Critics praised the interactions between Amy and Andrea. Serba asserted that Kirkman effectively set up Amy's death at the beginning of the episode, and added that it established a sisterly bond. Serba also acclaimed Laurie Holden's performance; he stated that she "powerfully conveys her grief and despair." Pierce avouched that the opening sequence was likable, while Michelle Kung of The Wall Street Journal summated that the concluding scene was "an emotional release after a tense build-up."

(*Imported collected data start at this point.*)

/-- The alignment check, then the rest. -/
theorem alignment_decides {i : Instr} {u : Uses} {s : State} {e : Engine} {v : Vals} {a : Word} {p : Prop} [Decidable p] {rest : Out}
    {binding : Prop} {cs : List (Prop × Nat × Word)} (hi : exec i s = if p then .next (raise i s 0x04 a) else rest)
    (hrest : exec i s = rest → IssueDecides s i u e v binding cs) : IssueDecides s i u e v binding ((p, 0x04, a) :: cs) := by
  refine ⟨fun hp _ => ?_, fun hp => hrest (by rw [hi, if_neg hp])⟩
  rw [hi, if_pos hp]
  exact congrArg _ (raise_eq_takeTrap rfl)

/-- A group that is not owned (R356). -/
theorem group_decides {i : Instr} {u : Uses} {s : State} {v : Vals} {g : Nat} {binding : Prop}
    (hi : exec i s = ferryTail i u s v (some g)) : IssueDecides s i u .PS v binding [(¬ mayUseGroup s s.cur g, 0x50, 0)] := by
  rw [ferryTail] at hi
  refine ⟨fun hg _ => ?_, fun hg _ => ?_⟩
  · rw [hi, if_neg (mt (ownsGroup_iff s s.cur g).mp hg)]
    exact congrArg _ (raiseD_eq_takeTrap rfl)
  · rw [hi, if_pos ((ownsGroup_iff s s.cur g).mpr (Classical.not_not.mp hg))]

/-- The checks of a block that an instruction names: its group is owned, and it is bound (R356). -/
def boundChecks (s : State) (v : Vals) : List (Prop × Nat × Word) :=
  let blk := tfind (s.die (coreDie s.cur)).fer.blocks (v.a.toNat % 4096)
  [(∃ b, blk = some b ∧ ¬ mayUseGroup s s.cur b.group, 0x50, 0), (blk = none, 0x51, 0)]

theorem block_decides {i : Instr} {u : Uses} {s : State} {v : Vals} (hi : exec i s = ferryTail i u s v none) :
    IssueDecides s i u .PS v ((s.core s.cur).fer.queue.any (fun q => isBinder q.instr) = true) (boundChecks s v) := by
  have hgroup : (s.block (coreDie s.cur) (v.a.toNat % 4096)).any (fun b => !ownsGroup s s.cur b.group) = true ↔
      ∃ b, tfind (s.die (coreDie s.cur)).fer.blocks (v.a.toNat % 4096) = some b ∧ ¬ mayUseGroup s s.cur b.group := by
    simp only [State.block, Option.any_eq_true, Bool.not_eq_true', ← Bool.not_eq_true, ownsGroup_iff]
  have hbound : (s.block (coreDie s.cur) (v.a.toNat % 4096)).isNone = true ↔
      tfind (s.die (coreDie s.cur)).fer.blocks (v.a.toNat % 4096) = none := Option.isNone_iff_eq_none
  rw [ferryTail] at hi
  refine ⟨fun hg _ => ?_, fun hg => ⟨fun hb hbinding => ?_, fun hb hbinding => ?_⟩⟩
  · rw [hi, if_pos (hgroup.mpr hg)]
    exact congrArg _ (raiseD_eq_takeTrap rfl)
  · rw [hi, if_neg (mt hgroup.mp hg), if_neg (fun hq => hbinding hq rfl), if_pos (hbound.mpr hb)]
    exact congrArg _ (raiseD_eq_takeTrap rfl)
  · rw [hi, if_neg (mt hgroup.mp hg), if_neg hbinding, if_neg (mt hbound.mp hb)]

/-- The wait under which checks are decided may be named in another way. -/
theorem IssueDecides.of_iff {s : State} {i : Instr} {u : Uses} {e : Engine} {v : Vals} {p p' : Prop} {cs : List (Prop × Nat × Word)}
    (h : IssueDecides s i u e v p cs) (hp : p ↔ p') : IssueDecides s i u e v p' cs :=
  h.mono (fun _ _ hc hx => hc (fun y => hx (hp.mp y))) (fun hq hx => hq (fun y => hx (hp.mp y)))

theorem handleBad_iff (v : Vals) : handleBad v = true ↔ 4096 ≤ v.a.toNat := by
  rw [handleBad, bne_iff_ne]
  omega

theorem handleBad_or_iff (v : Vals) (n : Nat) : (handleBad v || v.b.toNat / (n + 1) != 0) = true ↔ 4096 ≤ v.a.toNat ∨ n + 1 ≤ v.b.toNat := by
  rw [Bool.or_eq_true, handleBad_iff, bne_iff_ne, ne_eq, Nat.div_eq_zero_iff]
  omega

theorem getLsbD_iff_fld (w : Word) (n : Nat) : w.getLsbD n = true ↔ Claims.fld w n 1 = 1 := by
  rw [← BitVec.testBit_toNat, Nat.testBit_eq_decide_div_mod_eq, decide_eq_true_eq]
  rfl

/-- An instruction that names a block by a handle and carries no address: its fields, then its block. -/
theorem handle_decides {i : Instr} {u : Uses} {s : State} {res : Vals → Bool} {p : Prop}
    (hi : exec i s = ferIssue i u s (fun _ => none) res (fun _ => none)) (h : s.ready u = true) (hh : (s.core s.cur).hand = none)
    (hp : res (s.vals u) = true ↔ p) :
    IssueDecides s i u .PS (s.vals u) ((s.core s.cur).fer.queue.any (fun q => isBinder q.instr) = true)
      ((p, 0x02, 0) :: boundChecks s (s.vals u)) := by
  rw [ferIssue_of_ready h hh, Option.any_none, if_neg Bool.false_ne_true] at hi
  exact fields_decide hi hp block_decides

/-- An instruction that names a block by a handle and an address: the address first. -/
theorem address_decides {i : Instr} {u : Uses} {s : State}
    (hi : exec i s = ferIssue i u s (fun v => some v.b) handleBad (fun _ => none)) (h : s.ready u = true) (hh : (s.core s.cur).hand = none) :
    IssueDecides s i u .PS (s.vals u) ((s.core s.cur).fer.queue.any (fun q => isBinder q.instr) = true)
      (((s.vals u).b.toNat % 4 ≠ 0, 0x04, (s.vals u).b) :: (4096 ≤ (s.vals u).a.toNat, 0x02, 0) :: boundChecks s (s.vals u)) := by
  rw [ferIssue_of_ready h hh] at hi
  simp only [Option.any_some, Option.getD_some, bne_iff_ne] at hi
  exact alignment_decides hi (fun hrest => fields_decide hrest (handleBad_iff _) block_decides)

/-- A PSSTEP of a block is one whose operand has bit 31 (R365). -/
def stepsGroup (i : Instr) (v : Vals) : Prop := ∃ a, i = .psstep a ∧ Claims.fld v.a 31 1 = 0

/-- The wait of an instruction that names a block for a bind or leave of its core. -/
def awaitsBind (s : State) (i : Instr) (e : Engine) (v : Vals) : Prop :=
  e = .PS ∧ (s.core s.cur).fer.queue.any (fun q => isBinder q.instr) = true ∧ ¬ stepsGroup i v

theorem awaitsBind_iff {s : State} {i : Instr} {v : Vals} (h : ¬ stepsGroup i v) :
    (s.core s.cur).fer.queue.any (fun q => isBinder q.instr) = true ↔ awaitsBind s i .PS v :=
  ⟨fun hq => ⟨rfl, hq, h⟩, fun hx => hx.2.1⟩

/-- The checks of PSSTEP, by the block or the group that its operand chooses (R365). -/
theorem psstep_decides {s : State} {a : Src} (h : s.ready (uses (.psstep a)) = true) (hh : (s.core s.cur).hand = none) :
    IssueDecides s (.psstep a) (uses (.psstep a)) .PS (s.vals (uses (.psstep a)))
      (awaitsBind s (.psstep a) .PS (s.vals (uses (.psstep a)))) (issueChecks s (.psstep a) (s.vals (uses (.psstep a)))) := by
  have hi : exec (.psstep a) s = ferIssue (.psstep a) (uses (.psstep a)) s (fun _ => none)
    (fun v => if v.a.getLsbD 31 then wf v.a 12 19 != 0 else wf v.a 8 23 != 0) (fun v => if v.a.getLsbD 31 then none else some (wf v.a 0 8)) := rfl
  rw [ferIssue_of_ready h hh, Option.any_none, if_neg Bool.false_ne_true] at hi
  generalize s.vals (uses (.psstep a)) = v at hi ⊢
  by_cases hbit : v.a.getLsbD 31 = true
  · have hfld := (getLsbD_iff_fld v.a 31).mp hbit
    have hblock : ¬ stepsGroup (.psstep a) v := fun ⟨_, _, hz⟩ => by rw [hfld] at hz; cases hz
    simp only [hbit, if_true] at hi
    simp only [issueChecks, hfld, if_true]
    exact (fields_decide hi bne_iff_ne block_decides).of_iff (awaitsBind_iff hblock)
  · have hfld : ¬ Claims.fld v.a 31 1 = 1 := mt (getLsbD_iff_fld v.a 31).mpr hbit
    simp only [hbit, if_false, Bool.false_eq_true] at hi
    simp only [issueChecks, hfld, if_false]
    exact fields_decide hi bne_iff_ne group_decides

/-- The checks of the ferry instructions, against their entries' conditions. -/
theorem ferry_decides {s : State} {i : Instr} (hi : issuesTo i = some .PS) (h : s.ready (uses i) = true)
    (hh : (s.core s.cur).hand = none) :
    IssueDecides s i (uses i) .PS (s.vals (uses i)) (awaitsBind s i .PS (s.vals (uses i))) (issueChecks s i (s.vals (uses i))) := by
  cases i <;> simp only [issuesTo, Option.some.injEq, reduceCtorEq] at hi
  case psstep a => exact psstep_decides h hh
  case psread a b => exact (address_decides rfl h hh).of_iff (awaitsBind_iff (by rintro ⟨_, ⟨⟩, _⟩))
  case psadd a b => exact (address_decides rfl h hh).of_iff (awaitsBind_iff (by rintro ⟨_, ⟨⟩, _⟩))
  case psmass d a => exact (handle_decides rfl h hh (handleBad_iff _)).of_iff (awaitsBind_iff (by rintro ⟨_, ⟨⟩, _⟩))
  case psheld d a => exact (handle_decides rfl h hh (handleBad_iff _)).of_iff (awaitsBind_iff (by rintro ⟨_, ⟨⟩, _⟩))
  case psdis d a => exact (handle_decides rfl h hh (handleBad_iff _)).of_iff (awaitsBind_iff (by rintro ⟨_, ⟨⟩, _⟩))
  case psqui a b => exact (handle_decides rfl h hh (handleBad_or_iff _ 1)).of_iff (awaitsBind_iff (by rintro ⟨_, ⟨⟩, _⟩))
  case psleave a b => exact (handle_decides rfl h hh (handleBad_or_iff _ 63)).of_iff (awaitsBind_iff (by rintro ⟨_, ⟨⟩, _⟩))

/-! ## Copies of pages (R397) -/

theorem copy_decides {s : State} {i : Instr} (hi : issuesTo i = some .CP) (binding : Prop) (h : s.ready (uses i) = true)
    (hh : (s.core s.cur).hand = none) :
    IssueDecides s i (uses i) .CP (s.vals (uses i)) binding (issueChecks s i (s.vals (uses i))) := by
  cases i <;> simp only [issuesTo, Option.some.injEq, reduceCtorEq] at hi
  case demote a b =>
    have hx : exec (.demote a b) s = _ := (offered_of_no_hand hh).trans (gate_of_ready h)
    exact alignment_decides hx (fun hfields => fields_decide hfields Iff.rfl (fun hrest _ => hrest))
  case promote a =>
    have hx : exec (.promote a) s = _ := (offered_of_no_hand hh).trans (gate_of_ready h)
    exact alignment_decides hx (fun hrest _ => hrest)

/-! ## Vector memory (R230, R254) -/

/-- The operands of a vector memory instruction: its one register is the base. -/
def baseVals (v : Vals) : Vals := { v with a := v.ds.getD 0 0 }

theorem vecMem_of_ready {i : Instr} {xs : XReg} {align : Nat} {s : State}
    (h : s.ready { ds := [xs], engs := [.VX], moves := true } = true) (hh : (s.core s.cur).hand = none)
    (hr : (s.core s.cur).vec.reneg = none) : vecMem i xs align s =
      if (s.core s.cur).vec.grant = 0 then .next (raiseD s 0x20 (encode i) 0)
      else if (baseVals (s.vals { ds := [xs], engs := [.VX], moves := true })).a.toNat % align ≠ 0 then
        .next (raise i s 0x04 (baseVals (s.vals { ds := [xs], engs := [.VX], moves := true })).a)
      else engineIssue i { ds := [xs], engs := [.VX], moves := true } .VX (baseVals (s.vals { ds := [xs], engs := [.VX], moves := true })) s [] := by
  rw [vecMem, offered_of_no_hand hh, vecGate, gate_of_ready h, hr]
  rfl

/-- The vector memory instructions: each is the hand-off of a memory entry, with its form's alignment. -/
theorem exec_eq_vecMem {i : Instr} (hi : issuesTo i = some .VX) : ∃ xs align, uses i = { ds := [xs], engs := [.VX], moves := true } ∧
    (∀ s, exec i s = vecMem i xs align s) ∧
    ∀ s v, issueChecks s i v = [(v.a.toNat % align ≠ 0, 0x04, v.a)] ∨ (align = 1 ∧ issueChecks s i v = []) := by
  cases i <;> simp only [issuesTo, Option.some.injEq, reduceCtorEq] at hi
  case vld f d xs => exact ⟨xs, formAlign f, rfl, fun _ => rfl, fun s v => Or.inl (by cases f <;> rfl)⟩
  case vst f a xs => exact ⟨xs, formAlign f, rfl, fun _ => rfl, fun s v => Or.inl (by cases f <;> rfl)⟩
  case vgth f d a xs => exact ⟨xs, 1, rfl, fun _ => rfl, fun s v => Or.inr ⟨rfl, rfl⟩⟩
  case vsct f a b xs => exact ⟨xs, 1, rfl, fun _ => rfl, fun s v => Or.inr ⟨rfl, rfl⟩⟩

theorem vector_no_grant {s : State} {i : Instr} (hi : issuesTo i = some .VX) (h : s.ready (uses i) = true) (hh : (s.core s.cur).hand = none)
    (hr : (s.core s.cur).vec.reneg = none) (hg : (s.core s.cur).vec.grant = 0) :
    exec i s = .next (takeTrap s s.cur 0x20 (encode i) 0 (s.core s.cur).pc) := by
  obtain ⟨xs, align, hu, hexec, _⟩ := exec_eq_vecMem hi
  rw [hexec, vecMem_of_ready (hu ▸ h) hh hr, if_pos hg, raiseD_eq_takeTrap rfl]

theorem vector_decides {s : State} {i : Instr} (hi : issuesTo i = some .VX) (binding : Prop) (h : s.ready (uses i) = true)
    (hh : (s.core s.cur).hand = none) (hr : (s.core s.cur).vec.reneg = none) (hg : (s.core s.cur).vec.grant ≠ 0) :
    IssueDecides s i (uses i) .VX (baseVals (s.vals (uses i))) binding (issueChecks s i (baseVals (s.vals (uses i)))) := by
  obtain ⟨xs, align, hu, hexec, hchecks⟩ := exec_eq_vecMem hi
  rw [hu] at h ⊢
  have hx := (hexec s).trans (vecMem_of_ready h hh hr)
  rw [if_neg hg] at hx
  rcases hchecks s (baseVals (s.vals { ds := [xs], engs := [.VX], moves := true })) with hc | ⟨rfl, hc⟩
  · rw [hc]
    exact alignment_decides hx (fun hrest _ => hrest)
  · rw [hc]
    rw [Nat.mod_one, if_neg (by simp)] at hx
    exact fun _ => hx

/-! ## The statement of the issues -/

/-- The operands as an engine's entries name them. -/
def issueVals (s : State) (i : Instr) (e : Engine) : Vals := if e = .VX then baseVals (s.vals (uses i)) else s.vals (uses i)

theorem issue_decides {s : State} {i : Instr} {e : Engine} (hi : issuesTo i = some e) (h : s.ready (uses i) = true)
    (hh : (s.core s.cur).hand = none) (hv : e = .VX → (s.core s.cur).vec.reneg = none ∧ (s.core s.cur).vec.grant ≠ 0) :
    IssueDecides s i (uses i) e (issueVals s i e) (awaitsBind s i e (issueVals s i e)) (issueChecks s i (issueVals s i e)) := by
  match e, hi, hv with
  | .VX, hi, hv => exact vector_decides hi _ h hh (hv rfl).1 (hv rfl).2
  | .MX, hi, _ => exact matrix_decides hi _ h hh
  | .GL, hi, _ => exact gallery_decides hi _ h hh
  | .PS, hi, _ => exact ferry_decides hi h hh
  | .CP, hi, _ => exact copy_decides hi _ h hh

theorem engineIssues_checks : Claims.EngineIssues := by
  intro s i e hi u c v checks binding h hh
  refine ⟨fun he hr hg => vector_no_grant (he ▸ hi) h hh hr hg, fun hv => ?_⟩
  have hd := issue_decides hi h hh hv
  exact ⟨fun n x hn hx hbefore hbinding => hd.first hn hx hbefore hbinding, fun hall hbinding hpub hreads =>
    engineIssue_offers (hd.none hall hbinding) rfl rfl hpub hreads⟩

end Sys2Proof.Proofs
end

section
/-!
PROOFS. Instructions that read a descriptor at issue: CPY, PSBIND and PSJOIN (R360, R361, R393, R394).
-/
namespace Sys2Proof.Proofs
open Sys2Proof Sys2Proof.Machine Sys2Proof.Claims

/-! ## What translation and the read move leave of an issue -/

/-- What an issue takes from the state stands as it stood: the core that runs, its address, its command's fields and its publication. -/
structure KeepsIssue (s t : State) (k : Nat) : Prop where
  cur : t.cur = s.cur
  pc : (t.core k).pc = (s.core k).pc
  masid : (t.core k).masid = (s.core k).masid
  task : (t.core k).task = (s.core k).task
  pubDone : (t.core k).pubDone = (s.core k).pubDone
  acc : (t.core k).acc = (s.core k).acc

Critics were divided about Rick Grimes' return to Atlanta, as well as his stand off with Guillermo and his gang. Scott Meslow of The Atlantic compared Grimes to Mad Mens Don Draper, and questioned his character development: "So far, every decision Rick has made has been both within his code and consequence-free," he said. Pierce opined: "Dramatically, this whole sequence plays out pretty hokily. Guillermo's dialogue is ridiculous, and the entire storyline plays like something out of an episodic social-lesson-of-the-week show. Since nothing ends up coming of it from a plot standpoint [...], it's hard not to think of it as one of those comics where two superheros [sic] have a big fight scene that turns out to be mistaken identity."